Stored items:
══════
/-! ### Pages between tiers -/

/-- PROMOTION_COMPLETE, WRITE_DOWN_COMPLETE, PENDING_DEMOTION_START and TIER0_WRITE_BACK (R92, R94, R98 to R100, R239, R240): a page
that passes its check is copied to the faster or the slower tier with its data, and a narrowed one in its new format; one written down into tier 3
first sends its units to the set's members, and leaves tier 2 when all have answered; a demotion that waits begins when there is room.
The model's choices in it: log 5, 61, 65, 164. -/
def Obligations.PagesMoveBetweenTiers : Prop :=
  ∀ (o : Nat) (p : PageObj) (s : State), s.top.live = true → s.core.page o = some p → p.poison = false →
    let c := s.core
    let good := fun (n : Nat) => Claims.copySound s.top c n p
    let narrowed := fun (d : WriteDown) => if d.fmt = p.fmt then p.data else (narrowData p.fmt d.fmt (shH c.shape) (shD c.shape) p.data).go.1
    (∀ fr c1, p.promoting = true → p.down = none → c.aheadOf s.top p = false → c.promoteFrame s.top o p = some (fr, c1) →
      c1.frameBusy fr = false → p.inTier 2 = true → p.dirty.getLsbD 0 = false → good 2 →
      ∃ t g, exec (.promotionComplete o) s = .next t ∧ t.top = s.top ∧ t.core.page o = some g ∧ g.inTier 1 = true ∧ g.t1 = some fr ∧
        g.promoting = false ∧ g.inTier 2 = true ∧ g.data = p.data ∧ g.fill = p.fill ∧ t.core.ctxs = c.ctxs ∧ t.core.fabric = c.fabric) ∧
    (∀ d, p.down = some d →
      (d.tier = 2 → d.units = none → p.t1.isSome = true → good p.fastest → ∃ t g, exec (.writeDownComplete o) s = .next t ∧ t.top = s.top ∧
        t.core.page o = some g ∧ g.inTier 2 = true ∧ g.inTier 1 = false ∧ g.t1 = none ∧ g.down = none ∧ g.fmt = d.fmt ∧
        g.t2 = some (d.off, c.unitsIn d.fmt) ∧ g.data = narrowed d ∧ t.core.ctxs = c.ctxs ∧ t.core.fabric = c.fabric) ∧
      (d.tier = 3 → d.units = none → good p.fastest → (∀ u < c.unitsIn d.fmt, (c.memberConn (c.unitAddr d.set d.off u).1).isSome = true) →
        ∃ t g, exec (.writeDownComplete o) s = .next t ∧ t.top = s.top ∧ t.core.page o = some g ∧
          g.down = some { d with units := some (List.range (c.unitsIn d.fmt)), data := narrowed d } ∧ g.data = p.data ∧
          g.present = p.present ∧ t.core.ctxs = c.ctxs) ∧
      (d.tier = 3 → d.units = some [] → ∃ t g, exec (.writeDownComplete o) s = .next t ∧ t.top = s.top ∧ t.core.page o = some g ∧
        g.inTier 3 = true ∧ g.inTier 2 = false ∧ g.t3 = some (d.set, d.off) ∧ g.t2 = none ∧ g.down = none ∧ g.fmt = d.fmt ∧
        g.data = d.data ∧ t.core.ctxs = c.ctxs ∧ t.core.fabric = c.fabric)) ∧
    (c.tiers.pages.filter (fun e => e.2.pendingDown) = [(o, p)] → p.t1.isSome = true → p.t0 = none → p.present = 2#4 → p.down = none →
      (c.within s.top (c.payer p) 2 (4096 * c.unitsIn (c.downFmt p 2)) = true → (c.findWarm s.top (c.unitsIn (c.downFmt p 2))).isSome = true →
        ∃ t g d, exec .pendingDemotionStart s = .next t ∧ t.top = s.top ∧ t.core.page o = some g ∧ g.pendingDown = false ∧
          g.down = some d ∧ d.tier = 2 ∧ d.fmt = c.downFmt p 2 ∧ d.given = false ∧ g.data = p.data ∧ t.core.ctxs = c.ctxs) ∧
      (c.within s.top (c.payer p) 2 (4096 * c.unitsIn (c.downFmt p 2)) = false → c.tiers.stripes = [] →
        exec .pendingDemotionStart s = .next s)) ∧
    (p.fill = 256 → p.t0.isSome = true → p.inTier 0 = true → p.dirty.getLsbD 0 = true → good 0 → ∃ t g, exec (.tier0WriteBack o) s = .next t ∧ t.top = s.top ∧
      t.core.page o = some g ∧ g.inTier 0 = true ∧ g.inTier 1 = true ∧ g.dirty.getLsbD 0 = false ∧ g.data = p.data ∧ t.core.ctxs = c.ctxs)

/-! ### Messages of work -/

/-- Connection `cid` of a device with power has delivered message `q`, of the type and kind given, and it is the oldest. -/
def Claims.delivered (s : State) (cid type : Nat) (kind : Option Nat) (q : Msg) : Prop :=
  s.top.live = true ∧ s.core.headMsg cid type kind = some q

/-- Checks 1 to 3 of R179 that a message of work passes, and the row of R58 that accepts it: a bound job without a fault, a handle that is
not stale, the context's epoch. -/
def Claims.workPasses (s : State) (q : Msg) : Prop :=
  let i := hIndex (q.arg 0 4)
  s.top.dev = .bound ∧ s.core.quiesced = false ∧ s.core.stale s.top (q.arg 0 4) = false ∧ q.arg 4 2 = (s.core.ctx i).epoch

/-- STEP_QUERY, CHUNK_SUBMIT and HELD_MESSAGE_TIMEOUT (R51, R58, R133, R149, R178, R179, R205, R206): an accepted message takes a message
reference; the first of a group begins an item, another joins its item; a stale handle is counted; a context that is moving in holds the
message, and one held too long leaves. The model's choices in it: log 70, 72. -/
def Obligations.WorkMessagesBecomeItems : Prop :=
  ∀ (cid : Nat) (q : Msg) (s : State),
    let c := s.core
    let i := hIndex (q.arg 0 4)
    let x := c.ctx i
    let l := q.arg 6 2
    (Claims.delivered s cid 0x10 none q → Claims.workPasses s q → x.workFate false = .accept → x.msgs < 16777215 → c.stepBad i q = none →
      (l % shG c.shape = 0 → ∃ t it, exec (.stepQuery cid) s = .next t ∧ t.top = s.top ∧
        t.core.sched.items.get? c.sched.nextItem = some it ∧ it.ctx = i ∧ it.chunk = false ∧ it.group = l / shG c.shape ∧
        it.start = q.arg 8 4 ∧ it.msgs = [stepMsg cid q] ∧ it.step = 0 ∧ (t.core.ctx i).msgs = x.msgs + 1 ∧
        (t.core.ctx i).state = x.state ∧ t.core.tiers = c.tiers ∧ (∀ j, j ≠ i → t.core.ctx j = c.ctx j)) ∧
      (∀ k it, l % shG c.shape ≠ 0 → c.itemFor i l false = some (k, it) → c.sched.items.get? k = some it →
        ∃ t y, exec (.stepQuery cid) s = .next t ∧ t.top = s.top ∧ t.core.sched.items.get? k = some y ∧
          y.msgs = it.msgs ++ [stepMsg cid q] ∧ y.next = l + 1 ∧ (t.core.ctx i).msgs = x.msgs + 1)) ∧
    (Claims.delivered s cid 0x10 none q → s.top.dev = .bound → c.quiesced = false → c.stale s.top (q.arg 0 4) = true →
      ∃ t, exec (.stepQuery cid) s = .next t ∧ t.top = s.top ∧ t.core.sched.nextItem = c.sched.nextItem ∧
        t.core.ctr (.summit (i / 32768) 0) = (c.ctr (.summit (i / 32768) 0)).up 1) ∧
    (Claims.delivered s cid 0x10 none q → Claims.workPasses s q → x.state = .movingIn → x.cut = false → x.msgs < 16777215 →
      heldCount (x.held ++ [{ conn := cid, cls := q.cls, chunk := false, epoch := x.epoch, body := q.body, at_ := s.top.now }]) ≤ 4 →
      ∃ t, exec (.stepQuery cid) s = .next t ∧ t.top = s.top ∧ (t.core.ctx i).msgs = x.msgs + 1 ∧
        (t.core.ctx i).held = x.held ++ [{ conn := cid, cls := q.cls, chunk := false, epoch := x.epoch, body := q.body, at_ := s.top.now }]) ∧
    (Claims.delivered s cid 0x20 none q → Claims.workPasses s q → x.workFate true = .accept → x.msgs < 16777215 → c.chunkBad i cid q = none →
      q.arg 16 1 = 0 → l % shG c.shape = 0 → ∃ t, exec (.chunkSubmit cid) s = .next t ∧ t.top = s.top ∧ (t.core.ctx i).msgs = x.msgs + 1 ∧
        (t.core.ctx i).state = (if x.state = .generate then .prompt else x.state) ∧ t.core.tiers = c.tiers ∧
        (q.arg 12 2 ≤ 256 → ∃ it, t.core.sched.items.get? c.sched.nextItem = some it ∧ it.ctx = i ∧ it.chunk = true ∧
          it.start = q.arg 8 4 ∧ it.count = q.arg 12 2 ∧ it.msgs = [partMsg cid q]) ∧
        (256 < q.arg 12 2 → ∃ p ∈ t.core.sched.layers, p.ctx = i ∧ p.layer = l ∧ p.parts = [partMsg cid q] ∧ p.count = q.arg 12 2)) ∧
    (∀ k h, s.top.live = true → (c.ctx k).held.find? (fun h => h.at_ + 500000000 ≤ s.top.now) = some h →
      ∃ t, exec (.heldMessageTimeout k) s = .next t ∧ t.top = s.top ∧ (t.core.ctx k).held = (c.ctx k).held.erase h ∧
        (t.core.ctx k).state = (c.ctx k).state ∧ t.core.tiers = c.tiers)

/-! ### Moves -/

/-- MOVE_START of the push types and of RESUME (R57, R115 to R117, R127, R146, R147): the source context of a push enters MOVING_OUT and keeps its
former state as the prior one; a record opens, with an ID that no other record of this node bears, and the command waits for the answer of its peer.
The model's choices in it: log 77, 85, 86, 89, 168. -/
def Obligations.MoveStartOpensARecord : Prop :=
  ∀ (m cid : Nat) (y : MoveType) (a : Cmd) (s : State),
    let c := s.core
    let i := hIndex a.handle
    let x := c.ctx i
    let peer := a.arg 2 2
    let tag := a.arg 8 8
    let new := fun (c' : Core) (mv : Move) => c'.moves.get? c.nextMove = some mv ∧ mv.type = y ∧ mv.phase = .opening ∧
      mv.mbox = some m ∧ mv.conn = cid ∧ mv.peerNode = peer ∧ mv.tag = tag ∧ mv.initiator = s.top.nodeId ∧ mv.ended = none ∧
      (∀ e ∈ c.moves, e.2.initiator = s.top.nodeId → e.2.id ≠ mv.id)
    Takes s m 0x0401 a → MoveType.ofCode (a.arg 0 1) = some y → peer < 0x3FFF → (a.arg 32 2 < 16384 ∨ a.arg 32 2 = 0xFFFF) →
    c.connFor (a.arg 36 2) peer = some cid → (tag = 0 ∨ ∀ e ∈ c.moves, e.2.tag = tag → e.2.ended ≠ none) →
    (c.newMoveId s.top).isSome = true →
    (y = .handoff ∨ y = .migrate ∨ y = .park → x.state ∈ y.from_ → peer ≠ s.top.nodeId →
      (if y = .park then a.arg 1 1 = 4 ∨ a.arg 1 1 = 5 else a.arg 1 1 = 0) →
      (y = .park ∨ a.arg 16 4 = 0 ∨ (c.curLen x ≤ a.arg 16 4 ∧ a.arg 16 4 ≤ x.maxLen)) → c.moveRoom (i / 32768) = true →
      c.hasRef i .msg = true → ∃ c' mv, exec (.moveStart m) s = .next (s.holds m c') ∧ new c' mv ∧ mv.source = true ∧ mv.ctx = i ∧
        mv.newEpoch = (x.epoch + 1) % 65536 ∧ (c'.ctx i).state = .movingOut ∧ (c'.ctx i).prior = x.state ∧
        (∀ j, j ≠ i → c'.ctx j = c.ctx j) ∧ c'.tiers = c.tiers ∧ c'.sched = c.sched) ∧
    (y = .resume → a.arg 1 1 = 0 → c.quiesced = false → (a.arg 34 1 = 0xFF ∨ c.isClient (a.arg 34 1) = true) →
      (bestSummit (c.admissible s.top) (c.moveSummits s.top)).isSome = true →
      ∃ c' mv, exec (.moveStart m) s = .next (s.holds m c') ∧ new c' mv ∧ mv.source = false ∧ mv.ctx = 0 ∧ mv.peerHandle = a.arg 4 4 ∧
        c'.ctxs = c.ctxs ∧ c'.tiers = c.tiers ∧ c'.sched = c.sched)

/-- MOVE_START of ATTACH from a donor on this node (R140, R142, R143), whose full pages are shared, and a tag that a live record bears refuses; MOVE_ABORT (R138), MOVE_QUERY,
MOVE_PARAM_SET and PARK_TTL_SET (R136, R144, R146, R147). The model's choices in it: log 78, 84. -/
def Obligations.AttachAbortAndMoveSettings : Prop :=
  ∀ (m : Nat) (a : Cmd) (s : State),
    let c := s.core
    let i := hIndex a.handle
    let n := a.arg 24 4
    (Takes s m 0x0401 a → a.arg 0 1 = 5 → a.arg 1 1 = 0 → a.arg 2 2 = s.top.nodeId → s.top.nodeId < 0x3FFF →
      (a.arg 32 2 < 16384 ∨ a.arg 32 2 = 0xFFFF) → (a.arg 8 8 = 0 ∨ ∀ e ∈ c.moves, e.2.tag = a.arg 8 8 → e.2.ended ≠ none) →
      (c.ctx i).state = .reserved → c.curLen (c.ctx i) = 0 → (c.ctx i).attaching = false →
      1 ≤ n → n ≤ (c.ctx i).maxLen → n % 256 = 0 → a.arg 28 4 ≤ 1048576 → (c.ctx i).maxLen + a.arg 28 4 ≤ 2097152 →
      c.stale s.top (a.arg 4 4) = false → (c.ctx (hIndex (a.arg 4 4))).state ∈ MoveType.attach.from_ →
      n ≤ c.curLen (c.ctx (hIndex (a.arg 4 4))) → c.moveRoom (i / 32768) = true → (c.newMoveId s.top).isSome = true →
      ∃ c' p, exec (.moveStart m) s = .next (s.answers m c' p) ∧ p.length = 12 ∧ (c'.ctx i).state = .reserved ∧
        (c'.ctx i).posOff = a.arg 28 4 ∧ (∀ l < shLayers c.shape, (c'.ctx i).held1 l = n) ∧
        (∀ l < shLayers c.shape, ∀ k < n / 256, ∀ r, (c.ctx (hIndex (a.arg 4 4))).ref l k = some r →
          ((c'.ctx i).ref l k).map PageRef.obj = some r.obj) ∧ c'.tiers.pages = c.tiers.pages) ∧
    (Takes s m 0x0401 a → a.arg 0 1 = 5 → a.arg 1 1 = 0 → a.arg 2 2 = s.top.nodeId → s.top.nodeId < 0x3FFF →
      (a.arg 32 2 < 16384 ∨ a.arg 32 2 = 0xFFFF) → (c.ctx i).state = .reserved → c.curLen (c.ctx i) = 0 → (c.ctx i).attaching = false →
      1 ≤ n → n ≤ (c.ctx i).maxLen → a.arg 28 4 ≤ 1048576 → (c.ctx i).maxLen + a.arg 28 4 ≤ 2097152 →
      c.stale s.top (a.arg 4 4) = false → (c.ctx (hIndex (a.arg 4 4))).state ∈ MoveType.attach.from_ →
      n ≤ c.curLen (c.ctx (hIndex (a.arg 4 4))) → a.arg 8 8 ≠ 0 → (∃ e ∈ c.moves, e.2.tag = a.arg 8 8 ∧ e.2.ended = none) →
      exec (.moveStart m) s = .next (s.refuses m .busy 0)) ∧
    (∀ r mv, Takes s m 0x0402 a → c.findMove (a.arg 2 2) (a.arg 0 2) = some (r, mv) → c.moves.get? r = some mv → mv.ended = none →
      mv.cut = false → ∃ c', exec (.moveAbort m) s = .next (s.answers m c') ∧
        (∃ mv', c'.moves.get? r = some mv' ∧ mv'.ended = some s.top.now ∧ mv'.phase = .aborted) ∧
        (mv.source = true → mv.type ≠ .attach → (c.ctx mv.ctx).state = .movingOut → (c'.ctx mv.ctx).state = (c.ctx mv.ctx).prior)) ∧
    (∀ r mv, Takes s m 0x0402 a → c.findMove (a.arg 2 2) (a.arg 0 2) = some (r, mv) → mv.cut = true →
      exec (.moveAbort m) s = .next (s.refuses m .stateReject (stateDetail .move mv.phase.code))) ∧
    (∀ r mv, Takes s m 0x0403 a → c.findMove (a.arg 2 2) (a.arg 0 2) = some (r, mv) →
      ∃ p, exec (.moveQuery m) s = .next (s.answers m c p) ∧ p.length = 32 ∧ rd p 0 1 = mv.type.code ∧ rd p 2 1 = mv.phase.code ∧
        rd p 4 4 = mv.carried % 2 ^ 32 ∧ rd p 8 4 = mv.acked % 2 ^ 32) ∧
    (∀ v, Takes s m 0x0404 a → a.arg 0 4 = v → (v = 0 ∨ (10 ≤ v ∧ v ≤ 100000)) →
      exec (.moveParamSet m) s = .next (s.answers m { c with stallUs := if v = 0 then 200 else v })) ∧
    (∀ k v, Takes s m 0x0405 a → a.arg 0 1 = k → a.arg 4 4 = v → c.isClient k = true → v ≤ 86400 →
      exec (.parkTtlSet m) s = .next (s.answers m
        { c with clients := c.clients.set k { c.client k with ttl := if v = 0 then 600 else v } }))

/-- A move message that names a local context by a handle that is not stale (R51), and that R58 does not refuse in the context's state. -/
def Claims.reaches (s : State) (type kind h : Nat) : Prop :=
  s.core.stale s.top h = false ∧
  (type = 0x32 ∨ (type = 0x30 ∧ kind = 4) ∨ ((s.core.ctx (hIndex h)).state ≠ .draining ∧ (s.core.ctx (hIndex h)).state ≠ .faulted))

/-- Connection `cid` has delivered a move message that names record `r`, which bears the message's epoch and has not ended (R119). -/
def Claims.onRecord (s : State) (cid type kind : Nat) (src : Bool) (q : Msg) (r : Nat) (mv : Move) : Prop :=
  Claims.delivered s cid type (some kind) q ∧ Claims.reaches s type kind (if src then q.arg 8 4 else q.arg 12 4) ∧ s.core.findMove (q.arg 4 2 % 2 ^ 14) (q.arg 2 2) = some (r, mv) ∧
  s.core.moves.get? r = some mv ∧ q.arg 6 2 = mv.wire ∧ mv.source = src ∧ mv.ended = none

/-- The context that an accepted OPEN fills (R57, R117, R121). -/
def Claims.openCtx (cid : Nat) (q : Msg) : Ctx :=
  { state := .movingIn, client := q.arg 28 1, prio := q.arg 29 1 % 8, cls := bits (q.arg 29 1) 7 4, maxLen := q.arg 32 4,
    epoch := q.arg 6 2, posOff := q.arg 44 4, conns := [cid] }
══════
* **Work to complete**:
Using the entries above, give back exactly the line containing "Messages of work -/", the line containing "i q = none →", and every line between them, and nothing else.

* **Exercise response**:
/-! ### Messages of work -/

/-- Connection `cid` of a device with power has delivered message `q`, of the type and kind given, and it is the oldest. -/
def Claims.delivered (s : State) (cid type : Nat) (kind : Option Nat) (q : Msg) : Prop :=
  s.top.live = true ∧ s.core.headMsg cid type kind = some q

/-- Checks 1 to 3 of R179 that a message of work passes, and the row of R58 that accepts it: a bound job without a fault, a handle that is
not stale, the context's epoch. -/
def Claims.workPasses (s : State) (q : Msg) : Prop :=
  let i := hIndex (q.arg 0 4)
  s.top.dev = .bound ∧ s.core.quiesced = false ∧ s.core.stale s.top (q.arg 0 4) = false ∧ q.arg 4 2 = (s.core.ctx i).epoch

/-- STEP_QUERY, CHUNK_SUBMIT and HELD_MESSAGE_TIMEOUT (R51, R58, R133, R149, R178, R179, R205, R206): an accepted message takes a message
reference; the first of a group begins an item, another joins its item; a stale handle is counted; a context that is moving in holds the
message, and one held too long leaves. The model's choices in it: log 70, 72. -/
def Obligations.WorkMessagesBecomeItems : Prop :=
  ∀ (cid : Nat) (q : Msg) (s : State),
    let c := s.core
    let i := hIndex (q.arg 0 4)
    let x := c.ctx i
    let l := q.arg 6 2
    (Claims.delivered s cid 0x10 none q → Claims.workPasses s q → x.workFate false = .accept → x.msgs < 16777215 → c.stepBad i q = none →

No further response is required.